> **Task description**: Exactly the lines below from the one with "def rankAt (s" up to and including the one with "def localTarget (s" make up the answer, with nothing else added.

[Saved data entries]

+++

-- ==== Sys2Proof/Machine/Phys.lean ====
section
/-!
DEFINITION. Machine/Phys.lean: the physical address space (R20 to R25), the caches and the coherent point (R338 to R346), the
dirty logs (R450, R451) and the corrected and uncorrectable words of the scratchpad (R361, R362).
Memory holds the coherent contents; State.dirty keeps what DRAM itself holds for a line that a cache has modified.
-/
namespace Sys2Proof.Machine

/-- What a physical address names (R20 to R25). -/
inductive Target
  | dram (a : Nat)
  | spm (b : BankId) (a : Nat)
  | regs (off : Nat)
  | host (pa : Nat)
  | board (node : BitVec 12) (off : Nat)
  | tme (node : BitVec 12) (off : Nat)
  /-- An address of a node whose departure is under way (R355). -/
  | leaving
  | bad
  deriving DecidableEq, Repr

/-! ### DRAM channels and ranks -/

/-- Installed capacity (R526): WZ_MC_CHANNELS × C. -/
def dramTop (s : State) : Nat := s.build.mcChannels * (s.mc[0].cap.toNat * 2 ^ 30)

/-- Size of a rank of a channel (R525). -/
def rankSize (k : McChan) : Nat := (match k.dens.toNat with
  | 0 => 32
  | 1 => 48
  | _ => 64) * (if k.x8 then 2 ^ 29 else 2 ^ 30)

/-- The channel that a local address below installed capacity maps to, and its channel address (R526). -/
def dramMap (s : State) (a : Nat) : McId × Nat :=
  let c := s.mc[0].cap.toNat * 2 ^ 30
  if s.ilv then
    let n := s.build.mcChannels
    (⟨a / 4096 % n % 4, Nat.mod_lt _ (by decide)⟩, a / 4096 / n * 4096 + a % 4096)
  else (⟨(if c = 0 then 0 else a / c) % 4, Nat.mod_lt _ (by decide)⟩, if c = 0 then a else a % c)

/-- The channel and rank of a local address (R525, R526). -/
def rankAt (s : State) (a : Nat) : McId × Nat :=
  let (m, x) := dramMap s a
  (m, x / rankSize s.mc[m.val])

/-- Whether a local address is served: below installed capacity and in no retired rank (R526, R536). -/
def dramServed (s : State) (a : Nat) : Bool :=
  decide (a < dramTop s) && (let (m, r) := rankAt s a; !s.mc[m.val].retired.getLsbD r)

/-! ### Targets -/

/-- The local map (R23, R6): the target of a local address `a` below 2^40. -/
def localTarget (s : State) (a : Nat) : Target :=
  if a < 0x40_0000_0000 then (if dramServed s a then .dram a else .bad)
  else if a < 0x80_0000_0000 then .bad
  else if a < 0x80_0200_0000 then
    let b : BankId := ⟨(a - 0x80_0000_0000) / 0x2_0000 % 256, Nat.mod_lt _ (by decide)⟩
    if s.hasBank b then .spm b a else .bad
  else if a < 0xC0_0000_0000 then .bad
  else if a < 0xC0_0100_0000 then .regs (a - 0xC0_0000_0000)
  else if a < 0xD0_0000_0000 then .bad
  else if a < 0xF0_0000_0000 then .host a
  else .bad

/-- The target of a 53-bit physical address (R20 to R25). -/
def target (s : State) (pa : Nat) : Target :=
  let node : BitVec 12 := BitVec.ofNat 12 (pa / 2 ^ 40)
  let off := pa % 2 ^ 40
  if pa / 2 ^ 52 % 2 = 0 then (if node = 0 then localTarget s off else .bad)
  else match reachOf s node with
    | .own => localTarget s off
    | .board => .board node off
    | .leaving => .leaving
    | .tme => .tme node off
    | .none => .bad

/-- The local address that a physical address of this complex's DRAM or scratchpad names (R20 to R23); another address unchanged. -/
def localAddr (s : State) (pa : Nat) : Nat := match target s pa with
  | .dram a => a
  | .spm _ a => a
  | _ => pa

/-! ### Caches -/

/-- An L1 list with `line` brought in as most recently used (R338), and the line evicted for it, if any. A poisoned line and a
locked line are never chosen (R339, R338). -/
def l1Fill (keep : Nat → Bool) (l : List L1Line) (line : Nat) : List L1Line × Option Nat :=
  match pluck (fun e => e.line == line) l with
  | some (e, r) => ({ e with held := true } :: r, none)
  | none =>
    let same := l.filter (fun e => e.line % 128 == line % 128)
    if same.length < 4 then ({ line := line } :: l, none)
    else match pluck (fun e => e.line % 128 == line % 128 && !e.locked && !keep e.line) l.reverse with
      | some (e, r) => ({ line := line } :: r.reverse, some e.line)
      | none => (l, none)

/-- An L2 list with `line` brought in as most recently used (R338), and the line evicted for it, if any. -/
def l2Fill (keep : Nat → Bool) (l : List L2Line) (line : Nat) : List L2Line × Option Nat :=
  match pluck (fun e => e.line == line) l with
  | some (e, r) => ({ e with held := true } :: r, none)
  | none =>
    let same := l.filter (fun e => e.line % 1024 == line % 1024)
    if same.length < 16 then ({ line := line } :: l, none)
    else match pluck (fun e => e.line % 1024 == line % 1024 && e.lockers.isEmpty && !keep e.line) l.reverse with
      | some (e, r) => ({ line := line } :: r.reverse, some e.line)
      | none => (l, none)

/-- Whether L1D of core `c` holds `line`. -/
def State.inL1d (s : State) (c : CoreId) (line : Nat) : Bool := (s.core c).l1d.any (fun e => e.line == line && e.held)
/-- Whether the L2 of cluster `k` holds `line`. -/
def State.inL2 (s : State) (k : ClusterId) (line : Nat) : Bool := s.l2[k.val].any (fun e => e.line == line && e.held)
/-- Whether any cache of the complex that holds modified data could hold `line`. -/
def State.cachedAnywhere (s : State) (line : Nat) : Bool :=
  allCores.any (fun c => s.inL1d c line) || allClusters.any (fun k => s.inL2 k line)

/-- The line is written back to DRAM and is no longer modified (R341, R342). -/
def cleanLine (s : State) (line : Nat) : State := { s with dirty := s.dirty.filter (fun d => d.line != line) }

/-- The poison of a line in any cache of the complex (R339). -/
def State.isPoisoned (s : State) (line : Nat) : Bool := s.poisoned.any (fun p => p.2 == line)

/-- What became of a line that left one cache: once no cache holds it, modified data has been written back. -/
def settleEvicted (s : State) (line : Nat) : State := if s.cachedAnywhere line then s else cleanLine s line

/-- A remote line that no cache holds any more is given up; its modified data goes home with WR_LINE (R505). -/
def settleRemote (s : State) (line : Nat) : State :=
  if s.cachedAnywhere line then s else
    match pluck (fun r => r.line == line) s.remote with
    | some (r, rest) =>
      let s := { s with remote := rest }
      if r.modified then boardSend .none (line * 64) 3 (r.data.map some) 0 s else s
    | none => s

/-- The L2 of cluster `k` with `line` brought in. -/
def fillL2 (s : State) (k : ClusterId) (line : Nat) : State :=
  let (l, ev) := l2Fill s.isPoisoned s.l2[k.val] line
  let s := { s with l2 := s.l2.set k.val l }
  match ev with
  | some e => settleRemote (settleEvicted s e) e
  | none => s

/-- L1D of core `c` and the L2 of its cluster with `line` brought in; a line that leaves L1D stays in L2 (DESIGN CHOICE, log entry 14). -/
def fillL1d (s : State) (c : CoreId) (line : Nat) : State :=
  let s := fillL2 s (clusterOf c) line
  let (l, ev) := l1Fill s.isPoisoned (s.core c).l1d line
  let s := s.modCore c (fun k => { k with l1d := l })
  match ev with
  | some e => fillL2 s (clusterOf c) e
  | none => s

/-- A lock survives as a reservation when its line is removed (R340). -/
def l1Drop (l : List L1Line) (line : Nat) : List L1Line :=
  l.filterMap (fun e => if e.line == line then (if e.locked then some { e with held := false } else none) else some e)

/-- A lock survives as a reservation when its line is removed (R340). -/
def l2Drop (l : List L2Line) (line : Nat) : List L2Line :=
  l.filterMap (fun e => if e.line == line then (if e.lockers.isEmpty then none else some { e with held := false }) else some e)

/-- The line removed from every L1D but that of `keepC` and from every L2 but that of its cluster. -/
def dropCopies (s : State) (keepC : Option CoreId) (line : Nat) : State :=
  let s := (allCores.filter (fun c => some c != keepC && s.inL1d c line)).foldl
    (fun s c => s.modCore c (fun k => { k with l1d := l1Drop k.l1d line })) s
  (allClusters.filter (fun k => some k != keepC.map clusterOf && s.inL2 k line)).foldl
    (fun s k => { s with l2 := s.l2.set k.val (l2Drop s.l2[k.val] line) }) s

/-- The lines of 64 bytes that [a, a + n) touches. -/
def linesOf (a n : Nat) : List Nat := if n = 0 then [] else (List.range ((a + n - 1) / 64 - a / 64 + 1)).map (· + a / 64)

/-- Whether a read of the line finds data that R339, R343, R356 or R529 marks bad. -/
def State.lineBad (s : State) (line : Nat) : Bool :=
  s.isPoisoned line || line ∈ s.pattern || line ∈ s.dramUe || line ∈ s.lostLines

/-- The 64-bit words that [a, a + n) touches, by byte address. -/
def wordsOf (a n : Nat) : List Nat :=
  if n = 0 then [] else (List.range ((a + n - 1) / 8 - a / 8 + 1)).map (fun i => (i + a / 8) * 8)

/-- A read of a DRAM line with an uncorrectable error (R529): MC_ERRADDR, UECNT, and the rank marked lasting. -/
def dramUeFound (line : Nat) (s : State) : State :=
  let (m, r) := rankAt s (line * 64)
  let k := s.mc[m.val]
  let k : McChan := { k with
    uecnt := if k.uecnt = 0xFF then k.uecnt else k.uecnt + 1, errAddr := BitVec.ofNat 40 (line * 64), errUe := true }
  tallyEvent 4 (m.val * 8 + r) 0 true { s with mc := s.mc.set m.val k }

/-- The line becomes poisoned in a cache (R339); `found`: an access of a core found it, so the POISONED leaf stays as it is. -/
def poisonLine (n : CacheName) (found : Bool) (line : Nat) (s : State) : State :=
  let k : ClusterId := match n with
    | .l1d c => clusterOf c
    | .l2 k => k
  let s := if s.isPoisoned line then s else { s with poisoned := s.poisoned ++ [(n, line)] }
  if found then s else setLeaf 4 0 k.val s

/-- Whether another request may go out on wz_sm_* (R549, R562). -/
def smCanSend (s : State) : Bool := isActive s && decide (s.smOut.length < 128)

/-- A coherent read by an observer that is not a core (R346): a modified line is written back and shared. -/
def cohRead (s : State) (a n : Nat) : List Byte × State :=
  (memRead s.mem a n, (linesOf a n).foldl cleanLine s)

/-- A write of a whole line clears what made it bad; a partial write leaves it (R343, R356, R529). -/
def clearBad (s : State) (a n : Nat) : State :=
  let full := (linesOf a n).filter (fun l => decide (a ≤ l * 64) && decide (l * 64 + 64 ≤ a + n))
  { s with pattern := s.pattern.filter (· ∉ full), dramUe := s.dramUe.filter (· ∉ full) }

/-- A coherent write by an observer that is not a core: every cached copy is written back and removed first (R327, R243), but a poisoned
one, which only R339 and R343 remove. -/
def cohWrite (s : State) (a : Nat) (d : List (Option Byte)) : State :=
  let ls := linesOf a d.length
  let s := ls.foldl (fun s l => if s.isPoisoned l then s else dropCopies (cleanLine s l) none l) s
  let s := if d.all Option.isSome then clearBad s a d.length else s
  { s with mem := memWriteMask s.mem a d }

/-- A cacheable write of core `c` at its C (R348): its L1D takes the line and every other copy is removed; the line is modified. A fill
that meets an uncorrectable line, or the poison pattern, poisons the line (R339, R343, R529). -/
def cacheWrite (s : State) (c : CoreId) (a : Nat) (d : List (Option Byte)) : State :=
  let s := (linesOf a d.length).foldl (fun s l =>
    let s := fillL1d (dropCopies s (some c) l) c l
    let s := if l ∈ s.pattern then poisonLine (.l1d c) false l s
      else if l ∈ s.dramUe then poisonLine (.l1d c) false l (dramUeFound l s) else s
    if s.dirty.any (fun e => e.line == l) then s
    else { s with dirty := { line := l, copy := memRead s.mem (l * 64) 64 } :: s.dirty }) s
  { s with mem := memWriteMask s.mem a d }

/-- A cacheable read of core `c`: a copy that another core or cluster has modified is written back and shared. -/
def cacheRead (s : State) (c : CoreId) (a n : Nat) : List Byte × State :=
  let s := (linesOf a n).foldl (fun s l =>
    let other := allCores.any (fun x => x != c && s.inL1d x l) || allClusters.any (fun k => k != clusterOf c && s.inL2 k l)
    fillL1d (if other then cleanLine s l else s) c l) s
  (memRead s.mem a n, s)

/-- DC.INV of a line (R341, R339, R356): modified data is discarded and DRAM's copy is used. -/
def dcInvLine (s : State) (line : Nat) : State :=
  let s := match s.dirty.find? (fun d => d.line == line) with
    | some d => { s with mem := memWrite s.mem (line * 64) d.copy }
    | none => s
  let s := dropCopies (cleanLine s line) none line
  { s with poisoned := s.poisoned.filter (fun p => p.2 != line), lostLines := s.lostLines.filter (· != line),
           remote := s.remote.filter (fun r => r.line != line) }

/-- DC.CLEAN of a line (R341); a poisoned line is not written back (R339). -/
def dcCleanLine (s : State) (line : Nat) : State :=
  if s.isPoisoned line then s
  else
    let s := cleanLine s line
    match s.remote.find? (fun r => r.line == line) with
    | some r => if r.modified then
        boardSend .none (line * 64) 3 (r.data.map some) 0
          { s with remote := updFirst (fun x => x.line == line) (fun x => { x with modified := false }) s.remote }
      else s
    | none => s

/-- DC.CLINV of a line (R341): written back if modified, then removed; a poisoned line is discarded (R339). -/
def dcClinvLine (s : State) (line : Nat) : State :=
  if s.isPoisoned line then dcInvLine s line
  else settleRemote (dropCopies (dcCleanLine s line) none line) line

/-- IC.INV of a line: every L1I of the complex (R341). -/
def icInvLine (s : State) (line : Nat) : State :=
  (allCores.filter (fun c => (s.core c).l1i.any (fun e => e.line == line))).foldl
    (fun s c => s.modCore c (fun k => { k with l1i := l1Drop k.l1i line })) s

/-- Whether copies of a local line are held by other complexes, in a way that a local access must undo first (R344, R353). -/
def remoteHolds (s : State) (line : Nat) (write : Bool) : Bool :=
  s.dir.any (fun d => d.line == line && (d.excl || (write && !d.holders.isEmpty)))

/-! ### Dirty logs -/

/-- One bit set in a log at `base` (R450): bit b mod 64 of the 64-bit word at 8 × (b / 64), by coherent atomic OR. -/
def setLogBit (s : State) (base b : Nat) : State :=
  let a := localAddr s (base + b / 8)
  cohWrite s a [some (memGet s.mem a ||| BitVec.ofNat 8 (2 ^ (b % 8)))]

/-- A record for slice `n`'s log, or a loss when the merge buffer is full (R451: when that is, is open: a free value), with its leaf
(R484). -/
def logSlice (s : State) (n : SliceId) (b : Nat) : State :=
  let sl := s.slices[n.val]
  let full := Config.freeBool s.free
  let s := { s with free := s.free + 1 }
  if full then
    let s := if sl.logovf then s else setLeaf 10 0 n.val s
    s.modSlice n (fun d => { d with logovf := true })
  else setLogBit s sl.dlog.toNat b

+++

> **Response**:
def rankAt (s : State) (a : Nat) : McId × Nat :=
  let (m, x) := dramMap s a
  (m, x / rankSize s.mc[m.val])

/-- Whether a local address is served: below installed capacity and in no retired rank (R526, R536). -/
def dramServed (s : State) (a : Nat) : Bool :=
  decide (a < dramTop s) && (let (m, r) := rankAt s a; !s.mc[m.val].retired.getLsbD r)

/-! ### Targets -/

/-- The local map (R23, R6): the target of a local address `a` below 2^40. -/
def localTarget (s : State) (a : Nat) : Target :=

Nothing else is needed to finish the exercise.